Translater:


Die Tricks bei der Berechnung der Arbeitslosenzahlen in Deutschland (schon vor der Corona-Krise):

Zum Vergleich: offizielle Arbeitslose 1962 = 142.000, 2022 = 2.400.000
verdeckte Arbeitslose 1962 = ca.
50.000, 2022 = ca. 4.000.000 - 7.000.000 (je nach Berechnungsart)

1. Wer in Arbeitsbeschaffungsmaßnahmen untergebracht wird, zählt nicht mehr als arbeitslos. Auf diese Weise ließen sich bereits sämtliche Erwerbslosen aus der Statistik tilgen.

2. Erwerbslose, die über 58 Jahre alt sind, fallen aus der Statistik heraus (weil kaum noch vermittelbar).

3. Erwerbslose, die zu Weiterbildungen oder Umschulungen genötigt werden, belasten auch nicht mehr die Arbeitslosenstatistik.

4. Wer krank ist, kann schließlich auch nicht arbeiten und braucht deshalb nicht als Arbeitsloser gezählt werden.

5. Wer Arbeit sucht, aber aufgrund seiner Vermögensverhältnisse keine Sozialleistungen beanspruchen kann (also die stille Reserve), fällt auch aus der Statistik.

6. Wer Aufstocker ist und einer Scheinselbständigkeit nachgeht (die kaum etwas einbringt) steht offiziell dem Arbeitsmarkt nicht mehr zur Verfügung (auch wenn er und seine Familie hauptsächlich von Hartz IV leben).

7. Ein-Euro-Jobber verabschieden sich auch aus der Statistik.

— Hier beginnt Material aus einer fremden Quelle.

/-- O9. For a core that runs and whose fetch is good, every row of R435 completes with its value in rd and nothing else
changed; SHI with imm[15:9] set, or N with an amount of 32 or more, enters M level with cause 0x01 and the instruction
word where the trap goes to M.
(R435, R433, R443) -/
def Obligations.IntegerImmediateInstructions : Prop :=
  ∀ (s₀ : State) (c : Core) (rd rs1 : GReg) (q : Fin 4) (imm : BitVec 16), s₀.executes c.val →
    let s := s₀.afterFetch c.val
    let a := s.g c.val rs1.val
    let gives (i : Instr) (v : Word) : Prop := answers i s₀ fun t => s.result t c.val rd.val v ((s.core c.val).pc + 4)
    let si : Word := imm.signExtend 64
    let zi : Word := imm.zeroExtend 64
    let n := imm.toNat % 64
    let a32 : Word32 := a.setWidth 32
    gives (.addi c rd rs1 imm) (a + si) ∧ gives (.andi c rd rs1 imm) (a &&& zi) ∧ gives (.iori c rd rs1 imm) (a ||| zi)
    ∧ gives (.eori c rd rs1 imm) (a ^^^ zi)
    ∧ gives (.cmpsi c rd rs1 imm) (if a.toInt < si.toInt then -1 else if a = si then 0 else 1)
    ∧ gives (.cmpui c rd rs1 imm) (if a.toNat < zi.toNat then -1 else if a = zi then 0 else 1)
    ∧ gives (.addiN c rd rs1 imm) (((a + si).setWidth 32).signExtend 64)
    ∧ gives (.setq c rd q imm) (si <<< (16 * q.val))
    ∧ gives (.addpc c rd imm) ((s.core c.val).pc + 4 * si)
    ∧ (imm.toNat < 256 → gives (.shi c rd rs1 imm)
        (if imm.toNat / 64 = 0 then a <<< n else if imm.toNat / 64 = 1 then a >>> n
         else if imm.toNat / 64 = 2 then a.sshiftRight n else a.rotateRight n))
    ∧ (256 ≤ imm.toNat → imm.toNat < 512 → n < 32 → gives (.shi c rd rs1 imm)
        ((if imm.toNat / 64 = 4 then a32 <<< n else if imm.toNat / 64 = 5 then a32 >>> n
          else if imm.toNat / 64 = 6 then a32.sshiftRight n else a32.rotateRight n).signExtend 64))
    ∧ ((512 ≤ imm.toNat ∨ (256 ≤ imm.toNat ∧ 32 ≤ n)) → s.trapsToM c.val 0x01 →
        answers (.shi c rd rs1 imm) s₀ fun t => s.entersM t c.val 0x01 (wordI 0x0A rd.val rs1.val imm))

/-- O10. For a core that runs and whose fetch is good: the products; with a divisor other than 0 the quotient rounded toward
zero, its remainder and the floored modulus, in 64 and in 32 bits (the most negative value by -1 gives that value, 0
and 0); with a divisor of 0 every quotient, remainder or modulus raises ARITH (cause 0x0B, TVAL 0), to M level where
the trap goes there and to O level where ODELEG delegates it, general registers unchanged. A word of op 0x01 whose
func is not a row of R436 raises ILLEGAL (cause 0x01, TVAL the word) in the same two ways.
(R436) -/
def Obligations.MultiplyAndDivideInstructions : Prop :=
  ∀ (s₀ : State) (c : Core) (rd rs1 rs2 : GReg), s₀.executes c.val →
    let s := s₀.afterFetch c.val
    let a := s.g c.val rs1.val
    let b := s.g c.val rs2.val
    let gives (i : Instr) (v : Word) : Prop := answers i s₀ fun t => s.result t c.val rd.val v ((s.core c.val).pc + 4)
    let a32 : Word32 := a.setWidth 32
    let b32 : Word32 := b.setWidth 32
    let raises (i : Instr) (cause : Nat) (tval : Word) : Prop :=
      (s.trapsToM c.val cause → answers i s₀ fun t => s.entersM t c.val cause tval)
      ∧ ((s.core c.val).priv = false → (s.core c.val).ota = false → (s.core c.val).odeleg.getLsbD cause = true →
          answers i s₀ fun t => s.entersO t c.val cause tval)
    let wide (i : Instr) (v : Word) : Prop := (b ≠ 0 → gives i v) ∧ (b = 0 → raises i 0x0B 0)
    let half (i : Instr) (v : Word32) : Prop := (b32 ≠ 0 → gives i (v.signExtend 64)) ∧ (b32 = 0 → raises i 0x0B 0)
    gives (.mlo c rd rs1 rs2) (a * b) ∧ gives (.mloN c rd rs1 rs2) ((a32 * b32).signExtend 64)
    ∧ gives (.mhi c rd rs1 rs2) (BitVec.ofInt 64 (a.toInt * b.toInt / 2 ^ 64))
    ∧ gives (.mhiu c rd rs1 rs2) (BitVec.ofNat 64 (a.toNat * b.toNat / 2 ^ 64))
    ∧ gives (.mhisu c rd rs1 rs2) (BitVec.ofInt 64 (a.toInt * b.toNat / 2 ^ 64))
    ∧ wide (.quo c rd rs1 rs2) (BitVec.ofInt 64 (a.toInt.tdiv b.toInt)) ∧ half (.quoN c rd rs1 rs2) (BitVec.ofInt 32 (a32.toInt.tdiv b32.toInt))
    ∧ wide (.quou c rd rs1 rs2) (BitVec.ofNat 64 (a.toNat / b.toNat)) ∧ half (.quouN c rd rs1 rs2) (BitVec.ofNat 32 (a32.toNat / b32.toNat))
    ∧ wide (.rem c rd rs1 rs2) (BitVec.ofInt 64 (a.toInt.tmod b.toInt)) ∧ half (.remN c rd rs1 rs2) (BitVec.ofInt 32 (a32.toInt.tmod b32.toInt))
    ∧ wide (.remu c rd rs1 rs2) (BitVec.ofNat 64 (a.toNat % b.toNat)) ∧ half (.remuN c rd rs1 rs2) (BitVec.ofNat 32 (a32.toNat % b32.toNat))
    ∧ wide (.mod c rd rs1 rs2) (BitVec.ofInt 64 (a.toInt.fmod b.toInt)) ∧ half (.modN c rd rs1 rs2) (BitVec.ofInt 32 (a32.toInt.fmod b32.toInt))
    ∧ (∀ w : Word32, (w.extractLsb' 26 6).toNat = 1 →
        (w.extractLsb' 0 11).toNat ∉ [1, 2, 3, 4, 5, 6, 7, 8, 9, 0x101, 0x105, 0x106, 0x107, 0x108, 0x109] →
        raises (.reservedOpcode c w) 0x01 (w.zeroExtend 64))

8. Die Wiedereinstellung von Langzeitarbeitslosen belohnt Vater Staat, indem er bis zu zwei Jahre die vollen Lohnkosten trägt (einfach unglaublich) und drei weitere Jahre Zuschüsse gewährt.

9. Wer traumatisiert, psychisch krank oder arbeitsunfähig ist, wird gleichfalls ausgegliedert und oftmals in das Frührentensystem eingegliedert (für manche Langzeitarbeitslose ein willkommenes Schlupfloch).

10. Wer sich in langjährigen Asylverfahren befindet, steht dem Arbeitsmarkt auch nicht so recht zur Verfügung.

11. In der Autoindustrie sollen in den nächsten Jahren zigtausende Arbeitsplätze abgebaut werden. Vornehmlich über die Altersteilzeit und Vorruhestandsregelungen. Damit wird auch in diesem Bereich die Statistik weitgehend ausgetrickst.

12. Durch die Zuwanderung lässt sich natürlich auch jede Menge (eigentlich unbegrenzt) neuer versicherungspflichtiger Arbeitsplätze schaffen. Man braucht zusätzliche Sachbearbeiter, Integrationsbeauftragte, Antidiskriminierungsbeauftragte, Sozialarbeiter, Übersetzer, Deutschlehrer, Dolmetscher, Flüchtlingshelfer, Richter (für die vielen Verfahren gegen Asyl-Ablehnungsbescheide), Rechtsbeistände, Ärzte. Die Zuwanderung ist in sofern eine gigantische Arbeitsbeschaffungsmaßnahme.

13. Über das große Heer der Unterbeschäftigten wird auch nicht gerne gesprochen. Viele "Erwerbstätige" verharren in 5- oder 10 Stunden-Minijobs, obwohl sie gerne Vollzeit arbeiten würden.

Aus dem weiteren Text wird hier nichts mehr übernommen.